theorem Dev.startProgram_holds {kp : Keep} {d : Dev} (hk : d.Holds kp) (b : Nat) : (d.startProgram b).Holds kp := by
  unfold Dev.startProgram; repeat' (with_reducible first | assumption | lift_lets -underBinder | (intro x; refine (fun (hx : Dev.Holds kp x) => ?_) ?_; on_goal 2 => unfold x) | apply Dev.rawFlash_holds | apply Dev.flErr_holds | apply Dev.onBank_holds | apply Dev.setFlOp_holds | apply holds_ite | fail_if_no_progress (apply holds_upd <;> try rfl) | rfl | intro _ | split | dsimp +zetaDelta only)

theorem Dev.suspend_holds {kp : Keep} {d : Dev} (hk : d.Holds kp) (b : Nat) : (d.suspend b).Holds kp := by
  unfold Dev.suspend; repeat' (with_reducible first | assumption | lift_lets -underBinder | apply Dev.onBank_holds | apply Dev.setF_holds | apply Dev.setFlOp_holds | fail_if_no_progress (apply holds_upd <;> try rfl) | rfl | intro _)

theorem Dev.resume_holds {kp : Keep} {d : Dev} (hk : d.Holds kp) (b : Nat) : (d.resume b).Holds kp := by
  unfold Dev.resume; repeat' (with_reducible first | assumption | lift_lets -underBinder | (intro x; refine (fun (hx : Dev.Holds kp x) => ?_) ?_; on_goal 2 => unfold x) | apply Dev.onBank_holds | apply Dev.setF_holds | apply Dev.setFlOp_holds | fail_if_no_progress (apply holds_upd <;> try rfl) | rfl | intro _ | dsimp +zetaDelta only)

theorem Dev.flashSuspend_holds {kp : Keep} {d : Dev} (hk : d.Holds kp) (b : Nat) : (d.flashSuspend b).Holds kp := by
  unfold Dev.flashSuspend; repeat' (with_reducible first | assumption | lift_lets -underBinder | apply Dev.flErr_holds | apply Dev.suspend_holds | apply Dev.onBank_holds | apply holds_ite | fail_if_no_progress (apply holds_upd <;> try rfl) | rfl | intro _ | split)

theorem Dev.flashResume_holds {kp : Keep} {d : Dev} (hk : d.Holds kp) (b : Nat) : (d.flashResume b).Holds kp := by
  unfold Dev.flashResume; repeat' (with_reducible first | assumption | lift_lets -underBinder | apply Dev.resume_holds | apply Dev.onBank_holds | apply holds_ite | fail_if_no_progress (apply holds_upd <;> try rfl) | rfl | intro _ | split)

theorem Dev.flashClear_holds {kp : Keep} {d : Dev} (hk : d.Holds kp) (b : Nat) : (d.flashClear b).Holds kp := by
  unfold Dev.flashClear; repeat' (with_reducible first | assumption | apply Dev.setF_holds)

theorem Dev.seqError_holds {kp : Keep} {d : Dev} (hk : d.Holds kp) (b : Nat) : (d.seqError b).Holds kp := by
  unfold Dev.seqError; repeat' (with_reducible first | assumption | apply Dev.flErr_holds | apply Dev.endSeq_holds)

theorem Dev.flashKey_holds {kp : Keep} {d : Dev} (hk : d.Holds kp) (b : Nat) (w : Word) : (d.flashKey b w).Holds kp := by
  unfold Dev.flashKey; repeat' (with_reducible first | assumption | lift_lets -underBinder | (intro x; refine (fun (hx : Dev.Holds kp x) => ?_) ?_; on_goal 2 => unfold x) | apply Dev.onBank_holds | apply Dev.seqError_holds | apply holds_ite | fail_if_no_progress (apply holds_upd <;> try rfl) | rfl | intro _ | split | dsimp +zetaDelta only)

theorem Dev.flashCmd_holds {kp : Keep} {d : Dev} (hk : d.Holds kp) (b : Nat) (w : Word) : (d.flashCmd b w).Holds kp := by
  unfold Dev.flashCmd; repeat' (with_reducible first | assumption | lift_lets -underBinder | (intro x; refine (fun (hx : Dev.Holds kp x) => ?_) ?_; on_goal 2 => unfold x) | apply Dev.onBank_holds | apply Dev.seqError_holds | apply Dev.flashSuspend_holds | apply Dev.flashResume_holds | apply Dev.flashClear_holds | apply holds_ite | fail_if_no_progress (apply holds_upd <;> try rfl) | rfl | intro _ | split | dsimp +zetaDelta only)

theorem Dev.flashAddr_holds {kp : Keep} {d : Dev} (hk : d.Holds kp) (b : Nat) (w : Word) : (d.flashAddr b w).Holds kp := by
  unfold Dev.flashAddr; repeat' (with_reducible first | assumption | lift_lets -underBinder | (intro x; refine (fun (hx : Dev.Holds kp x) => ?_) ?_; on_goal 2 => unfold x) | apply Dev.setF_holds | apply Dev.startErase_holds | apply Dev.endSeq_holds | apply Dev.onBank_holds | apply Dev.seqError_holds | apply holds_ite | fail_if_no_progress (apply holds_upd <;> try rfl) | rfl | intro _ | split | dsimp +zetaDelta only)

theorem Dev.flashData_holds {kp : Keep} {d : Dev} (hk : d.Holds kp) (b i : Nat) (w : Word) : (d.flashData b i w).Holds kp := by
  unfold Dev.flashData; repeat' (with_reducible first | assumption | lift_lets -underBinder | (intro x; refine (fun (hx : Dev.Holds kp x) => ?_) ?_; on_goal 2 => unfold x) | apply Dev.onBank_holds | apply Dev.startProgram_holds | apply Dev.seqError_holds | apply holds_ite | fail_if_no_progress (apply holds_upd <;> try rfl) | rfl | intro _ | split | dsimp +zetaDelta only)

theorem Dev.flashWrite_holds {kp : Keep} {d : Dev} (hk : d.Holds kp) (b off : Nat) (w : Word) : (d.flashWrite b off w).Holds kp := by
  unfold Dev.flashWrite; repeat' (with_reducible first | assumption | apply Dev.ignoredWrite_holds | apply Dev.flashKey_holds | apply Dev.flashCmd_holds | apply Dev.flashAddr_holds | apply Dev.flashData_holds | apply holds_ite | intro _ | split)

theorem execFlashKey_holds {kp : Keep} {s : State} (hk : s.dev.Holds kp) (bank : Nat) (w : Word) :
    ∃ d, execFlashKey bank w s = s.next d ∧ d.Holds kp := by
  refine ⟨_, rfl, ?_⟩; repeat' (with_reducible first | assumption | apply Dev.flashWrite_holds | apply State.dev_holds | apply holds_ite | intro _ | split)

theorem execFlashProgram_holds {kp : Keep} {s : State} (hk : s.dev.Holds kp) (bank : Nat) (w : Word) :
    ∃ d, execFlashProgram bank w s = s.next d ∧ d.Holds kp := by
  refine ⟨_, rfl, ?_⟩; repeat' (with_reducible first | assumption | apply Dev.flashWrite_holds | apply State.dev_holds | apply holds_ite | intro _ | split)

theorem execFlashErase_holds {kp : Keep} {s : State} (hk : s.dev.Holds kp) (bank : Nat) (w : Word) :
    ∃ d, execFlashErase bank w s = s.next d ∧ d.Holds kp := by
  refine ⟨_, rfl, ?_⟩; repeat' (with_reducible first | assumption | apply Dev.flashWrite_holds | apply State.dev_holds | apply holds_ite | intro _ | split)

theorem execFlashSuspend_holds {kp : Keep} {s : State} (hk : s.dev.Holds kp) (bank : Nat) :
    ∃ d, execFlashSuspend bank s = s.next d ∧ d.Holds kp := by
  refine ⟨_, rfl, ?_⟩; repeat' (with_reducible first | assumption | apply Dev.flashWrite_holds | apply State.dev_holds | apply holds_ite | intro _ | split)

theorem execFlashResume_holds {kp : Keep} {s : State} (hk : s.dev.Holds kp) (bank : Nat) :
    ∃ d, execFlashResume bank s = s.next d ∧ d.Holds kp := by
  refine ⟨_, rfl, ?_⟩; repeat' (with_reducible first | assumption | apply Dev.flashWrite_holds | apply State.dev_holds | apply holds_ite | intro _ | split)

theorem execFlashClear_holds {kp : Keep} {s : State} (hk : s.dev.Holds kp) (bank : Nat) :
    ∃ d, execFlashClear bank s = s.next d ∧ d.Holds kp := by
  refine ⟨_, rfl, ?_⟩; repeat' (with_reducible first | assumption | apply Dev.flashWrite_holds | apply State.dev_holds | apply holds_ite | intro _ | split)

theorem Dev.programDone_holds {kp : Keep} {d : Dev} (hk : d.Holds kp) (hf : kp.flash = none) (b : Nat) (ok : Bool) : (d.programDone b ok).Holds kp := by
  unfold Dev.programDone; repeat' (with_reducible first | assumption | lift_lets -underBinder | (intro x; refine (fun (hx : Dev.Holds kp x) => ?_) ?_; on_goal 2 => unfold x) | refine Dev.onNv_keep ?_ rfl | refine Dev.onNv_holds ?_ (by assumption) (fun m hm => ?_) | exact NvDie.setWord_wf hm _ _ | exact NvDie.eraseSector_wf hm _ | exact NvDie.spoilSector_wf hm _ | apply Dev.flErr_holds | apply Dev.tookFree_holds | apply Dev.onBank_holds | apply Dev.setFlOp_holds | apply Dev.resume_holds | apply holds_ite | fail_if_no_progress (apply holds_upd <;> try rfl) | rfl | intro _ | split | dsimp +zetaDelta only)

theorem execProgramDone_holds {kp : Keep} {s : State} (hk : s.dev.Holds kp) (hf : kp.flash = none) (bank : Nat) (ok : Bool) :
    ∃ d, execProgramDone bank ok s = s.next d ∧ d.Holds kp := by
  refine ⟨_, rfl, ?_⟩; repeat' (with_reducible first | assumption | apply Dev.programDone_holds | apply State.dev_holds | apply holds_ite | intro _ | split)

theorem Dev.eraseDone_holds {kp : Keep} {d : Dev} (hk : d.Holds kp) (hf : kp.flash = none) (b : Nat) (ok : Bool) : (d.eraseDone b ok).Holds kp := by
  unfold Dev.eraseDone; repeat' (with_reducible first | assumption | lift_lets -underBinder | (intro x; refine (fun (hx : Dev.Holds kp x) => ?_) ?_; on_goal 2 => unfold x) | apply Dev.onBank_holds | apply Dev.setFlOp_holds | refine Dev.onNv_keep ?_ rfl | refine Dev.onNv_holds ?_ (by assumption) (fun m hm => ?_) | exact NvDie.setWord_wf hm _ _ | exact NvDie.eraseSector_wf hm _ | exact NvDie.spoilSector_wf hm _ | apply Dev.flErr_holds | apply holds_ite | fail_if_no_progress (apply holds_upd <;> try rfl) | rfl | intro _ | split | dsimp +zetaDelta only)

theorem execEraseDone_holds {kp : Keep} {s : State} (hk : s.dev.Holds kp) (hf : kp.flash = none) (bank : Nat) (ok : Bool) :
    ∃ d, execEraseDone bank ok s = s.next d ∧ d.Holds kp := by
  refine ⟨_, rfl, ?_⟩; repeat' (with_reducible first | assumption | apply Dev.eraseDone_holds | apply State.dev_holds | apply holds_ite | intro _ | split)

theorem Dev.suspendRelease_holds {kp : Keep} {d : Dev} (hk : d.Holds kp) (b : Nat) : (d.suspendRelease b).Holds kp := by
  unfold Dev.suspendRelease; repeat' (with_reducible first | assumption | lift_lets -underBinder | (intro x; refine (fun (hx : Dev.Holds kp x) => ?_) ?_; on_goal 2 => unfold x) | apply Dev.onBank_holds | apply Dev.suspend_holds | apply holds_ite | fail_if_no_progress (apply holds_upd <;> try rfl) | rfl | intro _ | split | dsimp +zetaDelta only)

theorem execSuspendHoldRelease_holds {kp : Keep} {s : State} (hk : s.dev.Holds kp) (bank : Nat) :
    ∃ d, execSuspendHoldRelease bank s = s.next d ∧ d.Holds kp := by
  refine ⟨_, rfl, ?_⟩; repeat' (with_reducible first | assumption | apply Dev.suspendRelease_holds | apply State.dev_holds | apply holds_ite | intro _ | split)

theorem Dev.flashFault_holds {kp : Keep} {d : Dev} (hk : d.Holds kp) (a : Nat) : (d.flashFault a).Holds kp := by
  unfold Dev.flashFault; repeat' (with_reducible first | assumption | lift_lets -underBinder | (intro x; refine (fun (hx : Dev.Holds kp x) => ?_) ?_; on_goal 2 => unfold x) | apply Dev.setF_holds | apply Dev.event_holds | apply holds_ite | intro _ | split | dsimp +zetaDelta only)

theorem Dev.fabricFlashRead_holds {kp : Keep} {d : Dev} (hk : d.Holds kp) (core : Option (Fin 4)) (a : Nat) : (d.fabricFlashRead core a).Holds kp := by
  unfold Dev.fabricFlashRead; repeat' (with_reducible first | assumption | lift_lets -underBinder | (intro x; refine (fun (hx : Dev.Holds kp x) => ?_) ?_; on_goal 2 => unfold x) | apply Dev.flashFault_holds | apply Dev.reportFault_holds | apply Dev.readFlash_holds | apply holds_ite | fail_if_no_progress (apply holds_upd <;> try rfl) | rfl | intro _ | split | dsimp +zetaDelta only)

theorem execFlashBusFault_holds {kp : Keep} {s : State} (hk : s.dev.Holds kp) (core : Option (Fin 4)) (addr : Nat) :
    ∃ d, execFlashBusFault core addr s = s.next d ∧ d.Holds kp := by
  refine ⟨_, rfl, ?_⟩; repeat' (with_reducible first | assumption | apply Dev.fabricFlashRead_holds | apply State.dev_holds | apply holds_ite | intro _ | split)

end Sys2Proof.Machine
end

• **About this exercise**
Write out exactly the lines above from the line with "d, execFlashClear bank" through the line with "unfold Dev.programDone; repeat'", both of them included, and leave out all other lines.

• **Completed exercise**
    ∃ d, execFlashClear bank s = s.next d ∧ d.Holds kp := by
  refine ⟨_, rfl, ?_⟩; repeat' (with_reducible first | assumption | apply Dev.flashWrite_holds | apply State.dev_holds | apply holds_ite | intro _ | split)

theorem Dev.programDone_holds {kp : Keep} {d : Dev} (hk : d.Holds kp) (hf : kp.flash = none) (b : Nat) (ok : Bool) : (d.programDone b ok).Holds kp := by
  unfold Dev.programDone; repeat' (with_reducible first | assumption | lift_lets -underBinder | (intro x; refine (fun (hx : Dev.Holds kp x) => ?_) ?_; on_goal 2 => unfold x) | refine Dev.onNv_keep ?_ rfl | refine Dev.onNv_holds ?_ (by assumption) (fun m hm => ?_) | exact NvDie.setWord_wf hm _ _ | exact NvDie.eraseSector_wf hm _ | exact NvDie.spoilSector_wf hm _ | apply Dev.flErr_holds | apply Dev.tookFree_holds | apply Dev.onBank_holds | apply Dev.setFlOp_holds | apply Dev.resume_holds | apply holds_ite | fail_if_no_progress (apply holds_upd <;> try rfl) | rfl | intro _ | split | dsimp +zetaDelta only)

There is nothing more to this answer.